*** INFORMATION SHOWN

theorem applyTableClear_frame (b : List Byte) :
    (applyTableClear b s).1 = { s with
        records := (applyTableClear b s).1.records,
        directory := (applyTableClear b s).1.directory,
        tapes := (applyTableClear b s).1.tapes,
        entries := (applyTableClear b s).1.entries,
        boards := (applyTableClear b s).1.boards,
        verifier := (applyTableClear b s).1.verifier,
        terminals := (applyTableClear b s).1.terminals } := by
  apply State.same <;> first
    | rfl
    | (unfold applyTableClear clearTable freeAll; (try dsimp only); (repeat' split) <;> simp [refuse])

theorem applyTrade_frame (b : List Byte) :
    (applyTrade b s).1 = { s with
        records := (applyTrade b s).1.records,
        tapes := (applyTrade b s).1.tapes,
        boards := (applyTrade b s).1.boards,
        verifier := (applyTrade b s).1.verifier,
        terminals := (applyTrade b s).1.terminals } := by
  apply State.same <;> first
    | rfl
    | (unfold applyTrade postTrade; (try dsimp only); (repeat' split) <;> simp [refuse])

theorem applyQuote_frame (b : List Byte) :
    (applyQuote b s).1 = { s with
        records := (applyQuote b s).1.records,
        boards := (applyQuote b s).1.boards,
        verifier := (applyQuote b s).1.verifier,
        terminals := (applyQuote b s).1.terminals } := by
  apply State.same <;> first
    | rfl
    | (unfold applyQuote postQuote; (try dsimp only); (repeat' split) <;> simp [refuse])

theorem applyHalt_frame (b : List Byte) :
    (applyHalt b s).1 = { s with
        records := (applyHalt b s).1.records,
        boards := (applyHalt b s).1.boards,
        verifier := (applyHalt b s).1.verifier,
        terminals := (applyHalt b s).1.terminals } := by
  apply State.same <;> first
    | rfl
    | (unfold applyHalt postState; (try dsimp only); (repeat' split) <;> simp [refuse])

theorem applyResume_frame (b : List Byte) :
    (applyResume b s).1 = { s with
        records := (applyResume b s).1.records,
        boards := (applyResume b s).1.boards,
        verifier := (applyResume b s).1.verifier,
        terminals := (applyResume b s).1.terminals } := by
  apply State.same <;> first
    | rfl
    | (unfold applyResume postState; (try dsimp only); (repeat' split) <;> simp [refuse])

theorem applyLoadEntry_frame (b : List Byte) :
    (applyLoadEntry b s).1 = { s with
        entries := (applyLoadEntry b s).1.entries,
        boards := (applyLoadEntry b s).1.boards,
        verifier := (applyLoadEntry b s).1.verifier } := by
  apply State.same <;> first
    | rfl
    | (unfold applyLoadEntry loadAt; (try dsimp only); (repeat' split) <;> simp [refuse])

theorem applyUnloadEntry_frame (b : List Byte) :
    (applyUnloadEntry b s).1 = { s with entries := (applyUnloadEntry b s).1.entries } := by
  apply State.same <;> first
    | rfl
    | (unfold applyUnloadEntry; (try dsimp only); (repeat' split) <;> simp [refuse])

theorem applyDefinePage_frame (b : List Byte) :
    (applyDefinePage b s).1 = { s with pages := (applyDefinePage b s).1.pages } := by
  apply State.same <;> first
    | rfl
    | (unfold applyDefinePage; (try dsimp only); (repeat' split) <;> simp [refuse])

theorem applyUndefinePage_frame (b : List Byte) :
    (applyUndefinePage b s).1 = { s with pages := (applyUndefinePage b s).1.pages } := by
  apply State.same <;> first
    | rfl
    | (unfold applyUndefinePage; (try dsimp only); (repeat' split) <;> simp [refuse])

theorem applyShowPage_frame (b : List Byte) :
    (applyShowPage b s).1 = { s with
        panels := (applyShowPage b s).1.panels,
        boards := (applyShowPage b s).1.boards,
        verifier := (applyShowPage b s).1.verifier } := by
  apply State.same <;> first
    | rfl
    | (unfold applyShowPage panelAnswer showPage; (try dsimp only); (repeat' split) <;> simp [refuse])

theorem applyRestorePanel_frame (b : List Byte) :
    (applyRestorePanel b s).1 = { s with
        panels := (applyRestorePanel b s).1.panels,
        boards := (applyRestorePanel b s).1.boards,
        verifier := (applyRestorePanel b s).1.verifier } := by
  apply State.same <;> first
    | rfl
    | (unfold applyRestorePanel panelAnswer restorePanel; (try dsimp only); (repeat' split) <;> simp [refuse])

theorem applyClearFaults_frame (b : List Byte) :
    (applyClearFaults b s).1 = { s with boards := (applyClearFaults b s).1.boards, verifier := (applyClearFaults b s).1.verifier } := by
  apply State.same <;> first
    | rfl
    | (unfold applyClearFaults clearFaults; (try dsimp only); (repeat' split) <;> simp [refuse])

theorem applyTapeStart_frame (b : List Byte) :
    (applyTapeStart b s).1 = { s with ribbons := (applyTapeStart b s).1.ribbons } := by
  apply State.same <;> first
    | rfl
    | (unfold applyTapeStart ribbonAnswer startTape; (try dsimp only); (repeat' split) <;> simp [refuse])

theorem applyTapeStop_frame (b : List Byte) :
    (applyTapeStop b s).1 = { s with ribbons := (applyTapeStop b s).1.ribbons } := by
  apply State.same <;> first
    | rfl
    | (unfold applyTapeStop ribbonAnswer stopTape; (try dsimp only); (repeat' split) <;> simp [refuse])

******
*** INFORMATION SHOWN

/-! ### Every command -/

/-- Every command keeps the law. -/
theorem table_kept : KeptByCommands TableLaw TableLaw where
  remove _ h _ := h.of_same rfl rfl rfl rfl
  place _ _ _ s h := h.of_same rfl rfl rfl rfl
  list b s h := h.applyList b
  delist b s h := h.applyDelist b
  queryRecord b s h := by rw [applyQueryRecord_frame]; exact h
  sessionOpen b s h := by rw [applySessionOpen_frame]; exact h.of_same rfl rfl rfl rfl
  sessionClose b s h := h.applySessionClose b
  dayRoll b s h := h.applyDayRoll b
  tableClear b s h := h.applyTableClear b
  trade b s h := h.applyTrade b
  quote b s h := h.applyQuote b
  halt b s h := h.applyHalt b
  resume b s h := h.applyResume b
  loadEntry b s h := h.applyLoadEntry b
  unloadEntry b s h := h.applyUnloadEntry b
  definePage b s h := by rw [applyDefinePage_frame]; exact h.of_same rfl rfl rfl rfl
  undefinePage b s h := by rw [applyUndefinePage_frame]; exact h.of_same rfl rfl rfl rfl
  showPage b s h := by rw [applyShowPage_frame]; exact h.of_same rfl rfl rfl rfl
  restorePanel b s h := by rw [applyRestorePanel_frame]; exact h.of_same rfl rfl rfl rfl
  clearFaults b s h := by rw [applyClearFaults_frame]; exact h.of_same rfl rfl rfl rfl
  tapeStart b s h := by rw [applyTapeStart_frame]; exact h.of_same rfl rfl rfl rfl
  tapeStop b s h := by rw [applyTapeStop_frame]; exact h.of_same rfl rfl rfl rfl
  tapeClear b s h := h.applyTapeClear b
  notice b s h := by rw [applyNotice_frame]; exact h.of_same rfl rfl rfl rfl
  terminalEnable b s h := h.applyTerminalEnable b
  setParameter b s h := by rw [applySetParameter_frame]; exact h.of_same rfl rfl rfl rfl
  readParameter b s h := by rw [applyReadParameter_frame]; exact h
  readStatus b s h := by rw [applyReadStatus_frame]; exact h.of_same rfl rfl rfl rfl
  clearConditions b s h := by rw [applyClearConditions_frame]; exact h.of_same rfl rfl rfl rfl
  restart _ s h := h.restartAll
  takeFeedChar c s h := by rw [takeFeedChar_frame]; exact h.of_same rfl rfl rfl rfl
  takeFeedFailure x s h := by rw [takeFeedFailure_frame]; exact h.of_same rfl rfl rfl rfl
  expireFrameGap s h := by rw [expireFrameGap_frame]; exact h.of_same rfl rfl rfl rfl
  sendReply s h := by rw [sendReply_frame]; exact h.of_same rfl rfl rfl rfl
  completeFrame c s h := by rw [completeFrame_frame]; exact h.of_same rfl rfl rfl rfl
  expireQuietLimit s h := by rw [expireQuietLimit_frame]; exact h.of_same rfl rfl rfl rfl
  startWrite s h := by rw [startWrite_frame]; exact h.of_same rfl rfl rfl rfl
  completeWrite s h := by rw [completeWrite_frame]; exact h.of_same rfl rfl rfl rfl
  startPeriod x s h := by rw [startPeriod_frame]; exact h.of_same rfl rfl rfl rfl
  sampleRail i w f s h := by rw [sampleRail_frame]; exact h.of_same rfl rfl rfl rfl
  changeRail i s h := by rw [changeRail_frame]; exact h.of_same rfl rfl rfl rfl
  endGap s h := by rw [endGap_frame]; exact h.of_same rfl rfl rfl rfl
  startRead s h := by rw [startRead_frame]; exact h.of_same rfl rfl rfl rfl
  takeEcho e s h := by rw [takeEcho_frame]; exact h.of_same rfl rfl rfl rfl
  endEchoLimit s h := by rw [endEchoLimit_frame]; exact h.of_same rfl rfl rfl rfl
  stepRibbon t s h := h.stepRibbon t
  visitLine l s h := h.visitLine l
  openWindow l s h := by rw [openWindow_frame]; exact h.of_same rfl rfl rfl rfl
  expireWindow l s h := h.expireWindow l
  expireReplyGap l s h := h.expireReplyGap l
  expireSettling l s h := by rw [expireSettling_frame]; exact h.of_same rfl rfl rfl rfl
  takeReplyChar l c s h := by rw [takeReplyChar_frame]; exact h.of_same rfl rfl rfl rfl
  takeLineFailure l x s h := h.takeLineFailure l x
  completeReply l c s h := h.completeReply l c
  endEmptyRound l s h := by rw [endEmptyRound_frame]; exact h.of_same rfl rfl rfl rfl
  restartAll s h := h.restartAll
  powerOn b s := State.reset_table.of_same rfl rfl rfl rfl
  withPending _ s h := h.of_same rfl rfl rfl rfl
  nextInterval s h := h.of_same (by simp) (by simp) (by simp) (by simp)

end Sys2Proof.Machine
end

******
*** INFORMATION SHOWN

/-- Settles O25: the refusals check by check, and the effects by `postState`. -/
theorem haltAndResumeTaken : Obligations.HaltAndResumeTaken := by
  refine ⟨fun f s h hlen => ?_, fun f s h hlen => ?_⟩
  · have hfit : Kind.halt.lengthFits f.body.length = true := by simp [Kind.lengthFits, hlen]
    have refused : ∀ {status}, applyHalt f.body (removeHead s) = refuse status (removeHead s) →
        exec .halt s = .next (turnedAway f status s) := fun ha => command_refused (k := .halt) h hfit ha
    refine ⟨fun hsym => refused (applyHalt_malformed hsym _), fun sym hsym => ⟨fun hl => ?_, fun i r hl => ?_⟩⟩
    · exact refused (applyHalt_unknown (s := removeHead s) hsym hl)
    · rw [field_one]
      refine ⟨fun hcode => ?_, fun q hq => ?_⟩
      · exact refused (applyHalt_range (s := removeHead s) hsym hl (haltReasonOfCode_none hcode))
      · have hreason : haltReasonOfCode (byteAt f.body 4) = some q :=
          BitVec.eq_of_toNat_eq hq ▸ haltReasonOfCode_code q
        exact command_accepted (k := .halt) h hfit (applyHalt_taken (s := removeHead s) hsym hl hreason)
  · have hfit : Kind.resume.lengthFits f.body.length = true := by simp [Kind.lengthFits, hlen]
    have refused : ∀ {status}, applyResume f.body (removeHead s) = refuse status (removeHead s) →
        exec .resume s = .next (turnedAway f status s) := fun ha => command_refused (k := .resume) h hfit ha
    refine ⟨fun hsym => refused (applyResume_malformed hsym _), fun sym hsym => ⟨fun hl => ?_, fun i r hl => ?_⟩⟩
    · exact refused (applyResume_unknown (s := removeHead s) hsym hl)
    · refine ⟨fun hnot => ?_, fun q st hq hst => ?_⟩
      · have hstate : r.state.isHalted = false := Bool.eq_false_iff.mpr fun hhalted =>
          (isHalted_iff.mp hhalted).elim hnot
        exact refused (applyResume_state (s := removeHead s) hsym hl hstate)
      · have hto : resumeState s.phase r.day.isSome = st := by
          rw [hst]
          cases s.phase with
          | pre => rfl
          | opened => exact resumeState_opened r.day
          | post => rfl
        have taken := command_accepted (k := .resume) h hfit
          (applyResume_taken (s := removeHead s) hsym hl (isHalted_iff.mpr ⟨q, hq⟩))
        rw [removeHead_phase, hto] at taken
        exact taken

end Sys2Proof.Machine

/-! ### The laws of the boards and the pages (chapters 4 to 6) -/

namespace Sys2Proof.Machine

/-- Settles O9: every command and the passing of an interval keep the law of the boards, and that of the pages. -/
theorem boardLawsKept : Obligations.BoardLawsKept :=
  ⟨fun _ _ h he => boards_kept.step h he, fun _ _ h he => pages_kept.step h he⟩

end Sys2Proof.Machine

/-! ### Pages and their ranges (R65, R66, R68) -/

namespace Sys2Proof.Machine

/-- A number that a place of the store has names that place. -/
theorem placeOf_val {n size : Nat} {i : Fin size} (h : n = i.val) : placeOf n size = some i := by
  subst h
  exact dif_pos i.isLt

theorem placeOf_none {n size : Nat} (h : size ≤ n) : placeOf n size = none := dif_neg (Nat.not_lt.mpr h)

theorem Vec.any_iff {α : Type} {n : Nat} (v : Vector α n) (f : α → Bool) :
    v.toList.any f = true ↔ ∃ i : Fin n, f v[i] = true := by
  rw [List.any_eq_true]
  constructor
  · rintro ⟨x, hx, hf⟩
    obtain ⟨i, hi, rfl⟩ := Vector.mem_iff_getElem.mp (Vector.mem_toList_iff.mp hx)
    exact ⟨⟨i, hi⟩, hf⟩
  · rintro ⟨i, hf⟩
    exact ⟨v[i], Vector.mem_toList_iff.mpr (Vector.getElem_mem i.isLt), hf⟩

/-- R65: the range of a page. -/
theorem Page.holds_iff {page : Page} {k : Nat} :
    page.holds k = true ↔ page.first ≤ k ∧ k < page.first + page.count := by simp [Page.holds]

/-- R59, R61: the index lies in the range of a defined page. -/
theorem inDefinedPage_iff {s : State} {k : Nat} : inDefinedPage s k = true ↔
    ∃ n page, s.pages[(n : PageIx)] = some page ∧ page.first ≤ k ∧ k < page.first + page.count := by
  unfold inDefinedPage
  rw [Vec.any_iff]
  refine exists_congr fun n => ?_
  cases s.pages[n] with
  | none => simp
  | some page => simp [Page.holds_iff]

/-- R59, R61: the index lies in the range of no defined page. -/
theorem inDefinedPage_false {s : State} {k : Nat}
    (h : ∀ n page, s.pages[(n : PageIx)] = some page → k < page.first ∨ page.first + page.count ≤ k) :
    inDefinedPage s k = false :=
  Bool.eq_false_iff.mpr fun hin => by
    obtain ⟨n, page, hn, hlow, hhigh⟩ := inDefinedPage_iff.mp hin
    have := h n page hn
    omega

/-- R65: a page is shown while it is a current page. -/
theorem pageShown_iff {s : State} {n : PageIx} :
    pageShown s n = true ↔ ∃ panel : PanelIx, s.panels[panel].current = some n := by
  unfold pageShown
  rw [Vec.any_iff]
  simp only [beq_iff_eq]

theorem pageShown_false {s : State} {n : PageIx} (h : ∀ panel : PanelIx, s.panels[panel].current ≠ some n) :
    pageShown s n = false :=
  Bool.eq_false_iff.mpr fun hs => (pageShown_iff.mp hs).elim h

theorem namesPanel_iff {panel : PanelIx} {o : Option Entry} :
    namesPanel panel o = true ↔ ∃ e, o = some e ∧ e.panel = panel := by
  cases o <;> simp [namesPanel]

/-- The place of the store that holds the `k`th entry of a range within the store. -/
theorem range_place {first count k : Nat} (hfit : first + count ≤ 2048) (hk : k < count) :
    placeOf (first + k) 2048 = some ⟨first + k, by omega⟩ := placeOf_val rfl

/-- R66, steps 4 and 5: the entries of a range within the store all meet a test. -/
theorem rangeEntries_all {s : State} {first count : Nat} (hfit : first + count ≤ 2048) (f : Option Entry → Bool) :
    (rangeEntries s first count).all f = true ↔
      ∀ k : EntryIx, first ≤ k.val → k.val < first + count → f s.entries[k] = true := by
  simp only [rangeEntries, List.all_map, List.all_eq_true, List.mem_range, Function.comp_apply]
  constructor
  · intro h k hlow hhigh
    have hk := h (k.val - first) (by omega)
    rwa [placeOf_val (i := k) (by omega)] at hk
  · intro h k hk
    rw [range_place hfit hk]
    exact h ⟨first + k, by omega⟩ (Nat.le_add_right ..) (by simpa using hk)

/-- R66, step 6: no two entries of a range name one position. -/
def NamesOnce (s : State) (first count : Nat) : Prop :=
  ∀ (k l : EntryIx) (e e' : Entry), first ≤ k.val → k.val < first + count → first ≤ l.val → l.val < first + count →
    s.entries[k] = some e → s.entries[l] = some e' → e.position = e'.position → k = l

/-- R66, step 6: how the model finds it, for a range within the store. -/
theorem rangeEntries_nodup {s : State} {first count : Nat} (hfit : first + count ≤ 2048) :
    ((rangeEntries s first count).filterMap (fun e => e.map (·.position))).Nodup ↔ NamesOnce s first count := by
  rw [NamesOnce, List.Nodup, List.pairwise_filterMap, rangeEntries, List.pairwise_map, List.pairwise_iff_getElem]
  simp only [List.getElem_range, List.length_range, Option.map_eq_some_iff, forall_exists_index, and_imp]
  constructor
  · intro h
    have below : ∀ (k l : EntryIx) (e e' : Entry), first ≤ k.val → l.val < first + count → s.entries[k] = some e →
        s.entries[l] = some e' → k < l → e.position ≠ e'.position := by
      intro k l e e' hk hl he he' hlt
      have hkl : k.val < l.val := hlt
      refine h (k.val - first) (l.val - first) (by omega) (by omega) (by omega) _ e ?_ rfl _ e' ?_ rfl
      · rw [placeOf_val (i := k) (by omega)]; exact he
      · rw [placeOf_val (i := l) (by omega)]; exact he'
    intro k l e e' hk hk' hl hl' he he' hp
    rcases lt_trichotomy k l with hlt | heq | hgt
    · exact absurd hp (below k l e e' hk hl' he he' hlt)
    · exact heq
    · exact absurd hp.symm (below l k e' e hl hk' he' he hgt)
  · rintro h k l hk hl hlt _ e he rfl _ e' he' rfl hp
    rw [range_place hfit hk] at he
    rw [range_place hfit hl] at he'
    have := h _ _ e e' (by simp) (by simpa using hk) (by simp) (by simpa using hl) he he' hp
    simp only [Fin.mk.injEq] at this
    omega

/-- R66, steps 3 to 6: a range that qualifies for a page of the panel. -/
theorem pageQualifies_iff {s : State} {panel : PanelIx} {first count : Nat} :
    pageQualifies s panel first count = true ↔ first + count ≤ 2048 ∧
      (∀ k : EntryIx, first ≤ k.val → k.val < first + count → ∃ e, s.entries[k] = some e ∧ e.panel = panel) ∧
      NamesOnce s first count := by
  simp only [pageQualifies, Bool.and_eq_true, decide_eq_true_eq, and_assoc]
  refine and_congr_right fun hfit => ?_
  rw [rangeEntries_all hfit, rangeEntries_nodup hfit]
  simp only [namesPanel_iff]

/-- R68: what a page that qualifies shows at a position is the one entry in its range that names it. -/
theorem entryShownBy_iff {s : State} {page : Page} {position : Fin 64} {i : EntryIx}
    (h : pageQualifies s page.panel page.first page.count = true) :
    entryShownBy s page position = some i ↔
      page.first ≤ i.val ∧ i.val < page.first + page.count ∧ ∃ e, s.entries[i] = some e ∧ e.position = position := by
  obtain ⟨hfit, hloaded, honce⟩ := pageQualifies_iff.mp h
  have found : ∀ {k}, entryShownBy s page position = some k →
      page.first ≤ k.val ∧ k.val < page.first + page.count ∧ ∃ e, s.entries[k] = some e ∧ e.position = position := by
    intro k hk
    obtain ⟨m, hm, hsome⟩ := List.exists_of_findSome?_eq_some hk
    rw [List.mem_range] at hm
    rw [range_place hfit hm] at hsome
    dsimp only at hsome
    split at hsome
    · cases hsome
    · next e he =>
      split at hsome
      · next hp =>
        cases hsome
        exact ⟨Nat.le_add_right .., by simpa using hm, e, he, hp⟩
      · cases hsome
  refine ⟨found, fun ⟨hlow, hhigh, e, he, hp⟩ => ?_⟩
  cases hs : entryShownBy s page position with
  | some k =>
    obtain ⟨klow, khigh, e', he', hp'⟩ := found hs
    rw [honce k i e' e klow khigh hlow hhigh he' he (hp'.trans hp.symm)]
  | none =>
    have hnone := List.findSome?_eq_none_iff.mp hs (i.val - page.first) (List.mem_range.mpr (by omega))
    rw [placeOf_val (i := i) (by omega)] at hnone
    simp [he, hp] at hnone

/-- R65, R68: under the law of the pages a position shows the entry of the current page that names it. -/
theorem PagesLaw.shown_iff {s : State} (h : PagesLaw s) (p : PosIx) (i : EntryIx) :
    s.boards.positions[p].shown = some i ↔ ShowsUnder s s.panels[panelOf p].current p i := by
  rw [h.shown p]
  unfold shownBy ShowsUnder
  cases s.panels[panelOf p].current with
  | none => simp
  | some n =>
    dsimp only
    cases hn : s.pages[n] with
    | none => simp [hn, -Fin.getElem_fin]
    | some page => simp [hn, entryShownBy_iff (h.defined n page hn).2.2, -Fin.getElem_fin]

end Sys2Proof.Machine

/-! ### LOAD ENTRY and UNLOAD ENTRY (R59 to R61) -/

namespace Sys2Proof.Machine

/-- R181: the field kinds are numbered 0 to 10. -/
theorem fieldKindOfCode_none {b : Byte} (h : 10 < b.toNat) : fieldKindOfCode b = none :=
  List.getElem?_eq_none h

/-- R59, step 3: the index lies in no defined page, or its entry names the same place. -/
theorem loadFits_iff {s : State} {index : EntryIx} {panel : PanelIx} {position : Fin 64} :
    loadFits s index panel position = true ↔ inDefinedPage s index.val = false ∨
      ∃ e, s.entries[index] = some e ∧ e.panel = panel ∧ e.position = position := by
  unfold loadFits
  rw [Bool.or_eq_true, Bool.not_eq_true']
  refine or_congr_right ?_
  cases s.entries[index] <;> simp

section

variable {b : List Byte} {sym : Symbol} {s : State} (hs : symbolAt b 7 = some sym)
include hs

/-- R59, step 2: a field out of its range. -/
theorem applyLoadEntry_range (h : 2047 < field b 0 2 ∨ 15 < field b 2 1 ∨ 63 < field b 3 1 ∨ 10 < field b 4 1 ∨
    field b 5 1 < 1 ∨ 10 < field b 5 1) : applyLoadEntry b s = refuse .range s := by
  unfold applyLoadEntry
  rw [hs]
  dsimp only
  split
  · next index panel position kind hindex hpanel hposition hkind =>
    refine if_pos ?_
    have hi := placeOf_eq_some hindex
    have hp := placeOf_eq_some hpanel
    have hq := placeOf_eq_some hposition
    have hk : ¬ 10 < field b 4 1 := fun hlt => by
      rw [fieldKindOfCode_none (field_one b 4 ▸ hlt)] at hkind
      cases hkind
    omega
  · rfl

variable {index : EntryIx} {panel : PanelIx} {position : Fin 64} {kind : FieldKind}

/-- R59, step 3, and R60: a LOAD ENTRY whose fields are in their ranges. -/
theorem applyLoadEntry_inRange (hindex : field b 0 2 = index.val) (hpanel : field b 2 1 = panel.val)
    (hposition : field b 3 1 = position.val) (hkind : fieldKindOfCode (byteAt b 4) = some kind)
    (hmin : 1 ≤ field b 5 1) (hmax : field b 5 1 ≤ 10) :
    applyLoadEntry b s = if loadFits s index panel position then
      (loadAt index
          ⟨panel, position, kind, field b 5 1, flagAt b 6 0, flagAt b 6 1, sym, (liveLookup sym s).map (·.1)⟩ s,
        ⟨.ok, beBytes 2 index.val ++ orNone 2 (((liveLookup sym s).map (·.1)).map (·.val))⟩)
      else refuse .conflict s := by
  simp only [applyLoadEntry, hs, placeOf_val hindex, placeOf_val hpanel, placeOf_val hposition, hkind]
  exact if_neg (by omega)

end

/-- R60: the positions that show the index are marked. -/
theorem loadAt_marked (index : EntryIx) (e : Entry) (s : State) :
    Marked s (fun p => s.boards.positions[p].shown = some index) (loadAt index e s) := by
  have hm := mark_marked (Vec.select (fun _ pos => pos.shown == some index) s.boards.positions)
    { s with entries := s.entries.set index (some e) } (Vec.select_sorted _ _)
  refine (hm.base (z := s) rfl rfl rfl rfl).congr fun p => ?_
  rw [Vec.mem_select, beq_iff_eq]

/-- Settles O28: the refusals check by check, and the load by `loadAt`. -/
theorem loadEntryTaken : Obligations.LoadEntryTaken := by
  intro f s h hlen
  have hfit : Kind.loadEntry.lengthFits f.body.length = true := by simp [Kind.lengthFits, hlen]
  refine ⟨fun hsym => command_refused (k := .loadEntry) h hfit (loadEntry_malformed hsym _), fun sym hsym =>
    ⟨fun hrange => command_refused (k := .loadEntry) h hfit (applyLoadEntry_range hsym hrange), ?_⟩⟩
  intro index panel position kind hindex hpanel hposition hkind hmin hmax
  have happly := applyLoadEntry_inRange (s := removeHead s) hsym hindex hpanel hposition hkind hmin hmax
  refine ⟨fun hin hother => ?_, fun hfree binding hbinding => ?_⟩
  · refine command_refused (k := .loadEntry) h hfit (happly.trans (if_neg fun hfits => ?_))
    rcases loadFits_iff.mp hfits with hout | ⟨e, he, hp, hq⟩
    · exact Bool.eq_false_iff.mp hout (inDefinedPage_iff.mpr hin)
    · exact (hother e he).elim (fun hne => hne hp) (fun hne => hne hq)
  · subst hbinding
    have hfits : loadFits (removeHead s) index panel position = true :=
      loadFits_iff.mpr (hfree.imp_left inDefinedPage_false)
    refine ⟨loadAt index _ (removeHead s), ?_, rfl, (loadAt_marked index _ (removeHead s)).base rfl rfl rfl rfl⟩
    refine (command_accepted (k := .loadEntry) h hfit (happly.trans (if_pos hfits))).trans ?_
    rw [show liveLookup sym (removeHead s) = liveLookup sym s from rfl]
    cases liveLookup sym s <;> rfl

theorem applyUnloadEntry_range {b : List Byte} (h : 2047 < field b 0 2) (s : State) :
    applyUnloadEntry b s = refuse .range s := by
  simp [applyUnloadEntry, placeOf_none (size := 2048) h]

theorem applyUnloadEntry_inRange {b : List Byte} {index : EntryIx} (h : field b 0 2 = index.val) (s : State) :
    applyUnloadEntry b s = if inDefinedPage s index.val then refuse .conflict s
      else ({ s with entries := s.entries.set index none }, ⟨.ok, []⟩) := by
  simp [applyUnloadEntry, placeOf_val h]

******

EXERCISE PROMPT: Using the listing above, show each line with the word "EntryIx" in it.

RESULT FOR THIS EXERCISE:
      ∀ k : EntryIx, first ≤ k.val → k.val < first + count → f s.entries[k] = true := by
  ∀ (k l : EntryIx) (e e' : Entry), first ≤ k.val → k.val < first + count → first ≤ l.val → l.val < first + count →
    have below : ∀ (k l : EntryIx) (e e' : Entry), first ≤ k.val → l.val < first + count → s.entries[k] = some e →
      (∀ k : EntryIx, first ≤ k.val → k.val < first + count → ∃ e, s.entries[k] = some e ∧ e.panel = panel) ∧
theorem entryShownBy_iff {s : State} {page : Page} {position : Fin 64} {i : EntryIx}
theorem PagesLaw.shown_iff {s : State} (h : PagesLaw s) (p : PosIx) (i : EntryIx) :
theorem loadFits_iff {s : State} {index : EntryIx} {panel : PanelIx} {position : Fin 64} :
variable {index : EntryIx} {panel : PanelIx} {position : Fin 64} {kind : FieldKind}
theorem loadAt_marked (index : EntryIx) (e : Entry) (s : State) :
theorem applyUnloadEntry_inRange {b : List Byte} {index : EntryIx} (h : field b 0 2 = index.val) (s : State) :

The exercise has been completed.